| Task to complete |
Your answer should be the lines below from the one holding "one and gives" through the one holding "let d := (s1.lndRead", copied exactly and with nothing else.

(Data for the task Opens)

/-- What the memories and the counts hold after an error is met: the scrubber moves on by one codeword, writes a corrected
word back clean and an uncorrectable one back poisoned, and counts each; the destination of a bank copy it passes over; a repeat
rewrite leaves the word clean and watched (R253, R255, R256, R263). -/
def Obligations.ErrorsAreRepairedAndCounted : Prop :=
  (∀ s : State, s.bit Reg.LND_CTL_SCRUBEN = true → s.lnd.scrubPos < scrubTotal →
    let id := (scrubTarget s.lnd.scrubPos).1
    let w := (scrubTarget s.lnd.scrubPos).2
    let d := (s.mem id).decode w
    Does (.scrubRead 0#80) s fun t => t.lnd.scrubPos = s.lnd.scrubPos + 1 ∧
      (id = .land → s.rd Reg.LND_PHSTAT_STATE (w / bankWords) = bankCopying → t.landing = s.landing) ∧
      (s.scrubSkips id w = false →
      (d.2 = .clean → t.mem id = s.mem id) ∧
      (∀ cell, d.2 = .ce1 cell → (t.mem id).decode w = (d.1, .clean) ∧ t.rd Reg.LND_ECNT1_CNT = satAdd 32 (s.rd Reg.LND_ECNT1_CNT) 1) ∧
      (∀ a b, d.2 = .ce2 a b → (t.mem id).decode w = (d.1, .clean) ∧ t.rd Reg.LND_ECNT2_CNT = satAdd 32 (s.rd Reg.LND_ECNT2_CNT) 1 ∧
        t.bit Reg.LND_ESTAT_CE2 = true) ∧
      (d.2 = .ue → (t.mem id).decode w = (⟨d.1.data, true⟩, .clean) ∧ t.rd Reg.LND_ECNTU_CNT = satAdd 32 (s.rd Reg.LND_ECNTU_CNT) 1 ∧
        t.bit Reg.LND_ESTAT_UE = true))) ∧
  (∀ s : State, scrubTotal ≤ s.lnd.scrubPos → Does .scrubPassEnd s fun t => t.lnd.scrubPos = 0 ∧ t.rd Reg.LND_SCSTAT_PROG = 0 ∧
    t.lnd.pass = s.lnd.pass + 1 ∧ (∀ x ∈ t.lnd.filter, x.watch = true ∧ x ∈ s.lnd.filter) ∧ t.landing = s.landing) ∧
  (∀ (bank w : Nat) (e : RptEntry) (s : State), s.rptFind .land (bank * bankWords + w) = some e → e.watch = false → s.thresh ≤ e.count →
    Does (.repeatRewrite bank w) s fun t =>
      t.landing.decode (bank * bankWords + w) = ((s.landing.decode (bank * bankWords + w)).1, .clean) ∧
      ∃ x ∈ t.lnd.filter, x.mem = .land ∧ x.cw = bank * bankWords + w ∧ x.watch = true)

/-- Popping the error log shows the next entry and clearing the counts leaves all five at zero; VALID of a retirement entry
is set and cleared, and the MRAM list with it; the MRAM window reads a codeword, writes one where the region is open, and
reports ERR where it is not (R259, R260, R262, R266, R267). -/
def Sys2Proof.Claims.LandingRegisterCommands : Prop :=
  ∀ s : State,
    (Does .errorLogPop s fun t => t.lnd.elog = s.lnd.elog.drop 1 ∧ t.landing = s.landing ∧
      (s.lnd.elog.length ≤ 64 → t.rd Reg.LND_ESTAT_ELCNT = s.lnd.elog.length - 1) ∧
      ∀ a b l, s.lnd.elog = a :: b :: l → t.rd Reg.LND_ELLOCL_LOC = b.loc.toNat % 2 ^ 32 ∧ t.rd Reg.LND_ELTIM_HT = b.ht.toNat) ∧
    (Does .landingClrcnt s fun t => t = { s with regs := t.regs } ∧
      ∀ f ∈ [Reg.LND_ECNT1_CNT, Reg.LND_ECNT2_CNT, Reg.LND_ECNTU_CNT, Reg.LND_ECNTH_CNT, Reg.LND_RETCNT_CNT], t.rd f = 0) ∧
    (∀ p : Fin 256, s.bit Reg.LND_RCTL_VALID p = false → Does (.pageRetire p) s fun t => t.bit Reg.LND_RCTL_VALID p = true ∧
      (s.bit Reg.LND_RCTL_PERSIST p = true → tabAt 0 t.lnd.retPages p = s.rd Reg.LND_RET_PAGE p + 1) ∧
      t.landing = s.landing ∧ t.rd Reg.LND_RET_PAGE p = s.rd Reg.LND_RET_PAGE p) ∧
    (∀ p : Fin 256, Does (.pageRestore p) s fun t => t.bit Reg.LND_RCTL_VALID p = false ∧ tabAt 0 t.lnd.retPages p = 0 ∧
      t.landing = s.landing) ∧
    ((s.mram.decode (s.mramOfs / 8)).2 = .clean → Does .mramRead s fun t =>
      t.rd Reg.LND_MDATL_D + t.rd Reg.LND_MDATH_D * 2 ^ 32 = (s.mram.decode (s.mramOfs / 8)).1.data.toNat ∧
      t.bit Reg.LND_MCTL_RD = true ∧ t.bit Reg.LND_MCTL_PSN = (s.mram.decode (s.mramOfs / 8)).1.poison ∧ t.mram = s.mram) ∧
    (s.mramOpen s.mramOfs = true → Does .mramWrite s fun t => t.bit Reg.LND_MCTL_WR = true ∧ t.mram = s.mram.put (s.mramOfs / 8)
      ⟨BitVec.ofNat 64 (s.rd Reg.LND_MDATL_D + s.rd Reg.LND_MDATH_D * 2 ^ 32), false⟩) ∧
    (s.mramOpen s.mramOfs = false → Does .mramWrite s fun t => t.bit Reg.LND_MCTL_ERR = true ∧ t.mram = s.mram) ∧
    (Does .mramWindowDone s fun t => t.bit Reg.LND_MCTL_RD = false ∧ t.bit Reg.LND_MCTL_WR = false ∧ t.mram = s.mram)

/-- A bank copy starts onto a FREE bank, and is refused with its cause otherwise; at its end the destination holds what the
source held and serves the logical bank, the source is OUT; an abort leaves the map and frees the destination. A bank
test ends with the bank FREE, or OUT if a word failed (R263, R264, R265). -/
def Sys2Proof.Claims.BankCopyAndTest : Prop :=
  ∀ s : State,
    let b := s.rd Reg.LND_BCPY_LOGB
    let dst := s.rd Reg.LND_BCPY_DST
    let p := s.rd Reg.LND_BTEST_PHYS
    (s.lnd.copy = none → b < 32 → dst ≠ s.rd Reg.LND_BMAP_PHYS b → dst ≤ 33 → s.rd Reg.LND_PHSTAT_STATE dst = bankFree →
      Does .bankCopyStart s fun t => t.lnd.copy = some (b, dst) ∧ t.rd Reg.LND_PHSTAT_STATE dst = bankCopying ∧
        t.bit Reg.LND_BCPY_START = true ∧ t.landing = s.landing ∧ t.rd Reg.LND_BMAP_PHYS b = s.rd Reg.LND_BMAP_PHYS b) ∧
    (s.lnd.copy = none → dst = s.rd Reg.LND_BMAP_PHYS b →
      Does .bankCopyStart s fun t => t.lnd.copy = none ∧ t.bit Reg.LND_BCSTAT_FAIL = true ∧ t.rd Reg.LND_BCSTAT_CAUSE = 2) ∧
    (∀ (lb : Fin 32) (d : Fin 34), s.lnd.copy = some (lb.val, d.val) → s.landing.flips = [] → s.rd Reg.LND_BMAP_PHYS lb ≠ d → s.rd Reg.LND_BMAP_PHYS lb < 34 →
      Does .bankCopyDone s fun t => t.lnd.copy = none ∧ t.rd Reg.LND_BMAP_PHYS lb = d ∧ t.rd Reg.LND_PHSTAT_STATE d = bankInService ∧
        t.rd Reg.LND_PHSTAT_STATE (s.rd Reg.LND_BMAP_PHYS lb) = bankOut ∧ t.bit Reg.LND_BCSTAT_DONE = true ∧ t.rd Reg.LND_BCSTAT_LINES = 24576 ∧
        ∀ x < bankWords * 8, t.landing.byte (d * bankWords * 8 + x) = s.landing.byte (s.rd Reg.LND_BMAP_PHYS lb * bankWords * 8 + x)) ∧
    (∀ (lb : Fin 32) (d : Fin 34), s.lnd.copy = some (lb.val, d.val) → Does .bankCopyAbort s fun t => t.lnd.copy = none ∧
      t.rd Reg.LND_PHSTAT_STATE d = bankFree ∧ t.rd Reg.LND_BMAP_PHYS lb = s.rd Reg.LND_BMAP_PHYS lb ∧ t.rd Reg.LND_BCSTAT_CAUSE = 3 ∧
      t.bit Reg.LND_BCSTAT_FAIL = true ∧ t.rd Reg.LND_BCSTAT_LINES ≤ 24576) ∧
    (s.lnd.test = none → p ≤ 33 → s.rd Reg.LND_PHSTAT_STATE p = bankFree ∨ s.rd Reg.LND_PHSTAT_STATE p = bankOut →
      Does .bankTestStart s fun t => t.lnd.test = some p ∧ t.bit Reg.LND_BTEST_START = true) ∧
    (s.lnd.test = none → s.rd Reg.LND_PHSTAT_STATE p = bankInService →
      Does .bankTestStart s fun t => t.lnd.test = none ∧ t.rd Reg.LND_BTSTAT_CAUSE = 1 ∧ t.bit Reg.LND_BTSTAT_FAIL = true) ∧
    (∀ q : Fin 34, s.lnd.test = some q.val →
      (Does (.bankTestDone []) s fun t => t.lnd.test = none ∧ t.rd Reg.LND_PHSTAT_STATE q = bankFree ∧ t.rd Reg.LND_PHSTAT_HARD q = 0 ∧
        t.bit Reg.LND_BTSTAT_DONE = true ∧ t.bit Reg.LND_BTEST_START = false) ∧
      (∀ (w : Nat) (m : BitVec 80), m ≠ 0#80 → Does (.bankTestDone [(w, m)]) s fun t => t.lnd.test = none ∧
        t.rd Reg.LND_PHSTAT_STATE q = bankOut ∧ t.rd Reg.LND_BTSTAT_CAUSE = 2 ∧ t.bit Reg.LND_BTSTAT_FAIL = true))

/-- Error log, retirement, MRAM window, bank copy and test: LandingRegisterCommands and BankCopyAndTest, together. -/
def Obligations.LandingMaintenance : Prop := LandingRegisterCommands ∧ BankCopyAndTest

/-! ### Control-law engine (R51, R64 to R89) -/

/-- One slot of the pass of a ring that alone has work: CFG of HEAD ends the pass or names the next loop, a chain of LEN
loops without END is a chain error, and so is a poisoned CFG; with LEN 0 there is no pass (R65, R66, R68, R85). A lower ring's pass preempts a running
one and gives it back (R51); clearing EN ends every pass (R461); CLRMAX and COMMIT do what R68 and R76 say. -/
def Obligations.ControlLawPassCommands : Prop :=
  (∀ (n : Fin 8) (s : State),
    let s1 := (s.passRun n).advanceEdge (s.time.edge + slotEdges 1)
    let hd := s.rd Reg.CLE_PCH_HEAD n
    let d := (s1.lndRead clePort (s1.loopAt hd) 16).1
    (s.pass_ n).phase = .ready → (s.pass_ n).count = 0 → (∀ m : Nat, m ≠ n → (s.pass_ m).phase = .none) → s.gensDone n = true →
    s1.T < (s1.ring n).seal_ →
    (s.rd Reg.CLE_PCH_LEN n = 0 → exec (.clePass n 1) s = .next s) ∧
    (s.rd Reg.CLE_PCH_LEN n ≠ 0 →
    (psnOf d 0 = false → bitAt (loOf d 0) 27 = true → Does (.clePass n 1) s fun t =>
      t.pass_ n = {} ∧ t.rd Reg.CLE_PSTAT_NEVAL n = 1) ∧
    (psnOf d 0 = false → bitAt (loOf d 0) 27 = false → 1 < s.rd Reg.CLE_PCH_LEN n → Does (.clePass n 1) s fun t =>
      (t.pass_ n).phase = .running ∧ (t.pass_ n).count = 1 ∧ (t.pass_ n).loop = loOf d 0 % 4096) ∧
    (psnOf d 0 = false → bitAt (loOf d 0) 27 = false → s.rd Reg.CLE_PCH_LEN n = 1 → Does (.clePass n 1) s fun t =>
      t.pass_ n = {} ∧ t.bit Reg.CLE_PSTAT_CHAINERR n = true) ∧
    (psnOf d 0 = true → Does (.clePass n 1) s fun t => t.pass_ n = {} ∧ t.bit Reg.CLE_PSTAT_CHAINERR n = true ∧
      t.rd Reg.CLE_PSTAT_STOP n = hd % 4096 ∧
      t.landing = (s1.lndRead clePort (s1.loopAt hd) 16).2.landing))) ∧
  (∀ (n : Fin 8) (s : State), (s.pass_ n).phase = .running → s.lowerPass n = true →
    Does (.passPreempt n) s fun t => t.pass_ n = { s.pass_ n with phase := .preempted } ∧ t.landing = s.landing) ∧
  (∀ (n : Fin 8) (s : State), (s.pass_ n).phase = .preempted → s.lowerPass n = false →
    Does (.passResume n) s fun t => t.pass_ n = { s.pass_ n with phase := .running, seg := s.time.edge, segCount := 0 } ∧
      t.bit Reg.CLE_CTL_EN = s.bit Reg.CLE_CTL_EN) ∧
  (∀ s : State,
    (Does .cleDisable s fun t => t.bit Reg.CLE_CTL_EN = false ∧ (∀ n : Fin 8, (t.pass_ n).phase = .none) ∧ t.landing = s.landing ∧
      t.cleMem = s.cleMem) ∧
    (Does .cleClrmax s fun t => (∀ n : Fin 8, t.rd Reg.CLE_PTIME_MAX n = 0 ∧ t.rd Reg.CLE_PTIME_LAST n = s.rd Reg.CLE_PTIME_LAST n) ∧
      t = { s with regs := t.regs }) ∧
    (∀ f : Fin 512, Does (.filterCommit f) s fun t => t.fset f = s.fsetShadow f ∧ t.bit Reg.CLE_FSET_PEND f = false ∧
      (∀ g : Nat, g ≠ f → t.fset g = s.fset g) ∧ t.cleMem = s.cleMem))

/-- The output of an evaluation in MAN, tracking or AUTO lies within OLO and OHI where no rate limit acts (R73, R79, R81). -/
def Obligations.ControlOutputWithinLimits : Prop :=
  ∀ r : LoopRun, fGt b32 (hiOf r.d 9) 0 = false → fLt b32 (loOf r.d 8) (hiOf r.d 8) = false →
    fLt b32 r.compute.y (hiOf r.d 8) = false ∧ fLt b32 (loOf r.d 8) r.compute.y = false

/-! ### Axes, compare and capture (R109 to R113, R454, R462) -/

/-- Clearing EN drops every generator pass, CLRMAX clears the eight maxima (R462). A compare unit takes a new CPUT and shows
its level, an overfull queue as QOVF, a poisoned CPUT as POISON; a sample that crosses the head fires it and moves CGET on, one that
does not leaves it; a pulse ends at its edge unless a firing has restarted it (R110, R111, R112, R136, R454). -/
def Sys2Proof.Claims.AxisAndCompareCommands : Prop :=
  (∀ s : State,
    (Does .axisDisable s fun t => t.bit Reg.AXS_CTL_EN = false ∧ t.axs.waiting = [] ∧ t.landing = s.landing ∧ t.axs.axes = s.axs.axes) ∧
    (Does .axisClrmax s fun t => (∀ n : Fin 8, t.rd Reg.AXS_PTIME_MAX n = 0) ∧ t = { s with regs := t.regs })) ∧
  (∀ (u : Fin 64) (s : State), s.bit Reg.AXS_CCCFG_EN u = true →
    -- the unit follows its source to this instant, then reads CPUT
    let f := s.ccFollow u
    let r := f.lndWord axsPort (f.ccAt u)
    let x := { r.2.cc u with cput := r.1.1 }
    (r.1.2 = true → Does (.compareEnqueue u) s fun t => t.bit Reg.AXS_CCSTAT_POISON u = true ∧ t.landing = r.2.landing ∧
      t.cc u = r.2.cc u) ∧
    (r.1.2 = false → x.level ≤ 16 → x.seen = true → x.judged = true → Does (.compareEnqueue u) s fun t => t.cc u = x ∧
      t.rd Reg.AXS_CCSTAT_CLEVEL u = x.level ∧ t.landing = r.2.landing ∧ ∀ v : Nat, v ≠ u → t.cc v = r.2.cc v) ∧
    (r.1.2 = false → 16 < x.level → Does (.compareEnqueue u) s fun t =>
      t.cc u = { x with cget := r.1.1, judged := false, passedNext := false } ∧ t.bit Reg.AXS_CCSTAT_QOVF u = true)) ∧
  (∀ (u : Fin 64) (q : Int) (e : CcEntry) (s : State), s.bit Reg.AXS_CCCFG_EN u = true → s.ccSource u = some q → (s.cc u).seen = true →
    (s.rd Reg.AXS_CCCFG_SRCK u ≠ 0 → exec (.compareFire u) s = .next (s.ccFollow u)) ∧
    (s.rd Reg.AXS_CCCFG_SRCK u = 0 → (s.cc u).judged = true → (s.cc u).level ≠ 0 → (s.cc u).passedNext = false →
      let x := { s.cc u with prev := (s.cc u).cur, cur := q, smpAt := s.time.edge }
      let h := (s.setCc u x).ccHead u
      h.1 = some e →
      (x.crosses e = false → exec (.compareFire u) s = .next h.2) ∧
      (x.crosses e = true → x.level = 1 → x.cget < 2 ^ 32 → e.event = false → h.2.bit Reg.AXS_CCCFG_OUTEN u = false →
        Does (.compareFire u) s fun t =>
          t.cc u = { x with cget := (x.cget + 1) % 2 ^ 32, judged := false, passedNext := false, firedAt := max s.time.edge (x.firedAt + 1) } ∧
          t.rd Reg.AXS_CCCNT_FIRES u = (h.2.rd Reg.AXS_CCCNT_FIRES u + 1) % 2 ^ 16 ∧ t.rd Reg.AXS_CCSTAT_CLEVEL u = 0))) ∧
  (∀ (u : Fin 64) (e : Nat) (s : State), (s.cc u).pulse = some e →
    let f := (s.advanceEdge e).ccFollow u
    ((f.cc u).pulse = some e → exec (.pulseEnd u) s = .next (f.setCc u { f.cc u with pulse := none })) ∧
    ((f.cc u).pulse ≠ some e → exec (.pulseEnd u) s = .next f) ∧
    (s.time.edge ≤ e → s.rd Reg.AXS_CCCFG_SRCK u ≠ 1 → Does (.pulseEnd u) s fun t => t.time.edge = e ∧ (t.cc u).pulse = none ∧
      t.landing = s.landing))

/-- An edge of the chosen kind latches the source position with HTIME, another discards the latch; when the level has stood
for FILT ticks the capture counts, or is lost while 16 are held; KGET as the program wrote it is taken unless it reads poisoned (R110, R112). -/
def Sys2Proof.Claims.CaptureCommands : Prop :=
  ∀ (u : Fin 64) (s : State),
    (∀ (q : Int) (level : Bool), s.bit Reg.AXS_CCCFG_EN u = true → s.bit Reg.AXS_CCCAP_CAPEN u = true → s.ccSource u = some q →
      s.rd Reg.AXS_CCCAP_EDGE u < 2 → Does (.captureEdge u level) s fun t =>
        t = s.setCc u { s.cc u with cap := if level = decide (s.rd Reg.AXS_CCCAP_EDGE u = 0) then some (q, s.htime, s.time.edge) else none }) ∧
    (∀ (q : Int) (ht e : Nat), (s.cc u).cap = some (q, ht, e) → s.time.edge ≤ e →
      ((s.cc u).kept < 16 → Does (.captureConfirm u) s fun t => (t.cc u).cap = none ∧ (t.cc u).kput = ((s.cc u).kput + 1) % 2 ^ 32 ∧
        (t.cc u).kget = (s.cc u).kget ∧ t.time.edge = e + s.rd Reg.AXS_CCCAP_FILT u) ∧
      (16 ≤ (s.cc u).kept → Does (.captureConfirm u) s fun t => t.cc u = { s.cc u with cap := none } ∧
        t.bit Reg.AXS_CCSTAT_KOVF u = true ∧ t.rd Reg.AXS_CCCNT_KLOST u = satAdd 16 (s.rd Reg.AXS_CCCNT_KLOST u) 1 ∧
        t.landing = s.landing)) ∧
    (let r := s.lndWord axsPort (s.ccAt u + 12);
      (r.1.2 = false → exec (.captureRelease u) s = .next (r.2.setCc u { r.2.cc u with kget := r.1.1 })) ∧
      (r.1.2 = true → Does (.captureRelease u) s fun t => t.bit Reg.AXS_CCSTAT_POISON u = true ∧ t.cc u = r.2.cc u))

(Data for the task Closes)

| Answer section |
one and gives it back (R51); clearing EN ends every pass (R461); CLRMAX and COMMIT do what R68 and R76 say. -/
def Obligations.ControlLawPassCommands : Prop :=
  (∀ (n : Fin 8) (s : State),
    let s1 := (s.passRun n).advanceEdge (s.time.edge + slotEdges 1)
    let hd := s.rd Reg.CLE_PCH_HEAD n
    let d := (s1.lndRead clePort (s1.loopAt hd) 16).1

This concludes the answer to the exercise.